WORK INSTRUCTION:
Below are records; reproduce exactly the lines from the one that has "fuses : s.fuses.count ≤ 127" through the one that has "open Sys2Proof Sys2Proof.Machine Sys2Proof.Claims", ends included, and nothing more.

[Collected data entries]
──────

-- ==== Sys2Proof/Certificates/Slice0/Obligations.lean ====
section
/-! DEFINITION. Sys2Proof/Certificates/Slice0/Obligations.lean: what is claimed of the model, and the words the claims use. -/

namespace Sys2Proof.Claims

open Sys2Proof Sys2Proof.Machine

/-- What holds of every state that a step can leave: the queue holds commands of the spec, every table is in canonical form, the
last boundary is not in the future, and no more fuses are burnt than there are. -/
structure Inv (s : State) : Prop where
  queue : Safety.QueueOk s
  ordered : s.Ordered
  past : s.boundaryBeat ≤ s.beat
  fuses : s.fuses.count ≤ 127

/-- The bytes that a storage lists. -/
def listed (s : State) (st : Store) : Tab Byte :=
  match st with
  | .loom g => (s.loom g).store
  | .mill m p c => s.mem.millStore.get (millKey m p c) []
  | .cloth p => match s.part? p with | none => [] | some x => x.cloth.bytes

/-- A storage that exists: the cloth space of a partition lasts as long as the partition (R295). -/
def Exists (s : State) (st : Store) : Prop :=
  match st with
  | .cloth p => (s.part? p).isSome = true
  | _ => True

/-- The command ends in a next state of which something holds. -/
def Gives (c : Instr) (s : State) (P : State → Prop) : Prop := ∃ t, exec c s = .next t ∧ P t

end Sys2Proof.Claims

open Sys2Proof Sys2Proof.Machine Sys2Proof.Claims

/-- A step takes the command at the front of the queue and runs it on the state with the queue's rest. -/
def Obligations.StepRunsTheFrontCommand : Prop :=
  ∀ (c : Instr) (rest : List Instr) (s : State), step (s.withPending (c :: rest)) = exec c (s.withPending rest)

/-- On an empty queue one beat of the time base passes and nothing else changes (log entry 1, the model's choice). -/
def Sys2Proof.Claims.IdleStepIsOneBeat : Prop :=
  ∀ s : State, s.pending = [] → step s = .next { s with beat := s.beat + 1 }

/-- Every command of the spec completes in every state: no failure that the spec describes stops the module (R374, R385). -/
def Sys2Proof.Claims.WellFormedCommandsComplete : Prop :=
  ∀ (c : Instr) (s : State), c.wf = true → ∃ t, exec c s = .next t

/-- What is no command of the spec (a word with a reserved code, R12, R120; another row's register value) is refused as such in
every state. -/
def Sys2Proof.Claims.IllFormedCommandsAreRefused : Prop :=
  ∀ (c : Instr) (s : State), c.wf = false → ∃ n, exec c s = .refused (.illFormed n)

/-- The frame of every command: the queue, the time base and the fused identity stay; free values are only drawn; fuses are only
burnt, and never more than 127 (R367). -/
def Obligations.CommandsKeepQueueTimeAndIdentity : Prop :=
  ∀ (c : Instr) (s t : State), exec c s = .next t →
    t.pending = s.pending ∧ t.beat = s.beat ∧ t.fuses.serial = s.fuses.serial ∧ t.fuses.stepping = s.fuses.stepping
      ∧ s.freeCount ≤ t.freeCount ∧ (s.fuses.count ≤ 127 → s.fuses.count ≤ t.fuses.count ∧ t.fuses.count ≤ 127)

/-- The invariant of the machine is kept by every step, from every state that meets it. -/
def Obligations.StepKeepsTheInvariant : Prop :=
  ∀ s t : State, Inv s → step s = .next t → Inv t

/-- The state after reset meets the invariant. -/
def Sys2Proof.Claims.ResetMeetsTheInvariant : Prop := Inv State.reset

/-- A machine whose waiting commands are commands of the spec never stops: each step answers a next state, whose queue is the
rest of the old one. -/
def Sys2Proof.Claims.SoundQueuesNeverStop : Prop :=
  ∀ s : State, Safety.QueueOk s → ∃ t, step s = .next t ∧ t.pending = s.pending.tail ∧ Safety.QueueOk t

/-- Right after reset every register reads its reset value, nothing is listed in any storage, no command waits, no partition
exists, the phase is reset, and no pick has been formed. -/
def Sys2Proof.Claims.ResetState : Prop :=
  (∀ r : Reg, State.reset.reg r = r.resetWord) ∧ (∀ st : Store, listed State.reset st = []) ∧ State.reset.pending = []
    ∧ (∀ p : Fin 16, State.reset.part? p = none) ∧ State.reset.fld .moduleState Fl.moduleState_PHASE = 0
    ∧ State.reset.fld .pickSource Fl.pickSource_SEL = 0 ∧ State.reset.pick.everFormed = false
    ∧ (∀ g : Fin 256, State.reset.loom g = Loom.reset) ∧ (∀ i : Fin 4, (State.reset.farPort i).state = 0)
    ∧ (∀ i : Fin 1024, (State.reset.slot i).state = 0)

/-- Every register has an address of its own, 8-byte aligned, and the register map finds it there. -/
def Sys2Proof.Claims.RegisterMapIsOneToOne : Prop :=
  ∀ r : Reg, r.addr % 8 = 0 ∧ r.addr < 2 ^ 32 ∧ Reg.ofAddr r.addr = some r

/-- A register reads what was last written to it, and writing it leaves every other register and everything else. -/
def Sys2Proof.Claims.RegisterFileReadsBack : Prop :=
  ∀ (s : State) (r : Reg) (v : Word),
    (s.setReg r v).reg r = v ∧ (∀ q : Reg, q ≠ r → (s.setReg r v).reg q = s.reg q) ∧ { s.setReg r v with regs := s.regs } = s

/-- A storage reads what was last written to it: the written bytes read back, every other byte of it and every other storage
reads as before, and a table in canonical form stays in it. -/
def Sys2Proof.Claims.StoragesReadBack : Prop :=
  ∀ (s : State) (st : Store) (a : Nat) (bs : List Byte), Exists s st →
    (∀ i, (s.putAt st a bs).byteAt st i = if a ≤ i ∧ i < a + bs.length then bs.getD (i - a) 0 else s.byteAt st i)
      ∧ (∀ (su : Store) (i : Nat), su ≠ st → (s.putAt st a bs).byteAt su i = s.byteAt su i)
      ∧ (Tab.wf (listed s st) 0 = true → Tab.wf (listed (s.putAt st a bs) st) 0 = true)

/-- Decode of encode: the fields of a treadling word of each format are read back from the 128-bit word they are laid out in,
with its opcode in the low byte. -/
def Obligations.WordsDecodeToWhatTheyEncode : Prop :=
  ∀ op : Nat, op < 256 →
    (∀ w : SWord, SWord.ofCode (w.code op) = w ∧ bits (w.code op) 0 8 = op ∧ w.code op < 2 ^ 128)
      ∧ (∀ w : JWord, JWord.ofCode (w.code op) = w ∧ bits (w.code op) 0 8 = op ∧ w.code op < 2 ^ 128)
      ∧ (∀ w : TWord, TWord.ofCode (w.code op) = w ∧ bits (w.code op) 0 8 = op ∧ w.code op < 2 ^ 128)

/-- The state after reset, and that it meets the invariant. -/
def Obligations.ResetIsAsTheSpecSays : Prop :=
  Claims.ResetState ∧ Claims.ResetMeetsTheInvariant

/-- Registers have addresses of their own and read back; storages read back; nothing else changes. -/
def Obligations.RegistersAndStoragesReadBack : Prop :=
  Claims.RegisterMapIsOneToOne ∧ Claims.RegisterFileReadsBack ∧ Claims.StoragesReadBack
namespace Sys2Proof.Claims

open Sys2Proof Sys2Proof.Machine

/-- A treadling word that may issue: it stands at the PC of a context that is in force and running on the loom (R118). -/
def Stands (s : State) (a : At) (code : Nat) : Prop := (s.here a code).isSome = true

/-- It stands there, and its predicate, inverted under PNEG, reads 1 (R119). -/
def Issues (s : State) (a : At) (code : Nat) (pred : Fin 8) (pneg : Bool) : Prop :=
  Stands s a code ∧ (s.seq a).getP pred ≠ pneg

/-- The sequencer as it was, and running. -/
def ran (s : State) (a : At) : Seq := { s.seq a with run := .running }

/-- Only the sequencer of one context on one loom has changed, and the loom's mark that a tile has just completed: every other
sequencer, every other part of that loom and of the machine, and every byte of every storage, is as before. -/
def OnlySeq (s : State) (a : At) (t : State) : Prop :=
  { t with looms := s.looms } = s ∧ (∀ g, g ≠ a.loom → t.loom g = s.loom g)
    ∧ (∀ c, c ≠ a.ctx → t.seq { a with ctx := c } = s.seq { a with ctx := c })
    ∧ { t.loom a.loom with seqs := (s.loom a.loom).seqs, tileDone := (s.loom a.loom).tileDone } = s.loom a.loom
    ∧ ∀ st i, t.byteAt st i = s.byteAt st i

/-- The command completes; the issuing sequencer is q, and nothing else has changed. -/
def SeqBecomes (c : Instr) (s : State) (a : At) (q : Seq) : Prop := Gives c s (fun t => t.seq a = q ∧ OnlySeq s a t)

/-- What ALU's function code gives (R132), for every code and operands to which R132 gives a result. -/
def AluGives (fn : Nat) (y z v : Word) : Prop :=
  (fn = 0 ∧ v.toNat = (y.toNat + z.toNat) % 2 ^ 64) ∨ (fn = 1 ∧ (v.toNat + z.toNat) % 2 ^ 64 = y.toNat)
    ∨ (fn = 2 ∧ v.toNat = y.toNat * z.toNat % 2 ^ 64) ∨ (fn = 3 ∧ z.toNat ≠ 0 ∧ v.toNat = y.toNat / z.toNat)
    ∨ (fn = 4 ∧ z.toNat < 64 ∧ v.toNat = y.toNat * 2 ^ z.toNat % 2 ^ 64) ∨ (fn = 5 ∧ z.toNat < 64 ∧ v.toNat = y.toNat / 2 ^ z.toNat)
    ∨ (fn = 6 ∧ ∀ i, v.getLsbD i = (y.getLsbD i && z.getLsbD i)) ∨ (fn = 7 ∧ ∀ i, v.getLsbD i = (y.getLsbD i || z.getLsbD i))
    ∨ (fn = 8 ∧ ∀ i, v.getLsbD i = (y.getLsbD i != z.getLsbD i))
    ∨ (fn = 9 ∧ v.toNat = min y.toNat z.toNat) ∨ (fn = 0xA ∧ v.toNat = max y.toNat z.toNat)

/-- What CMP's function code compares (R132). -/
def CmpHolds (fn : Nat) (y z : Word) : Prop :=
  (fn = 0 ∧ y = z) ∨ (fn = 1 ∧ y ≠ z) ∨ (fn = 2 ∧ y.toNat < z.toNat) ∨ (fn = 3 ∧ y.toNat ≤ z.toNat) ∨ (fn = 4 ∧ y.toInt < z.toInt)
    ∨ (fn = 5 ∧ y.toInt ≤ z.toInt)

/-- What PLOGIC's function code gives (R132). -/
def PlogicHolds (fn : Nat) (y z : Bool) : Prop :=
  (fn = 0 ∧ y = true ∧ z = true) ∨ (fn = 1 ∧ (y = true ∨ z = true)) ∨ (fn = 2 ∧ y ≠ z) ∨ (fn = 3 ∧ y = true ∧ z = false)

/-- ALU's and CMP's second source. -/
def second (s : State) (a : At) (w : SWord) : Word := if w.opt12 then w.imm else (s.seq a).getB w.z.val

──────

EXERCISE OUTPUT:
  fuses : s.fuses.count ≤ 127

/-- The bytes that a storage lists. -/
def listed (s : State) (st : Store) : Tab Byte :=
  match st with
  | .loom g => (s.loom g).store
  | .mill m p c => s.mem.millStore.get (millKey m p c) []
  | .cloth p => match s.part? p with | none => [] | some x => x.cloth.bytes

/-- A storage that exists: the cloth space of a partition lasts as long as the partition (R295). -/
def Exists (s : State) (st : Store) : Prop :=
  match st with
  | .cloth p => (s.part? p).isSome = true
  | _ => True

/-- The command ends in a next state of which something holds. -/
def Gives (c : Instr) (s : State) (P : State → Prop) : Prop := ∃ t, exec c s = .next t ∧ P t

end Sys2Proof.Claims

open Sys2Proof Sys2Proof.Machine Sys2Proof.Claims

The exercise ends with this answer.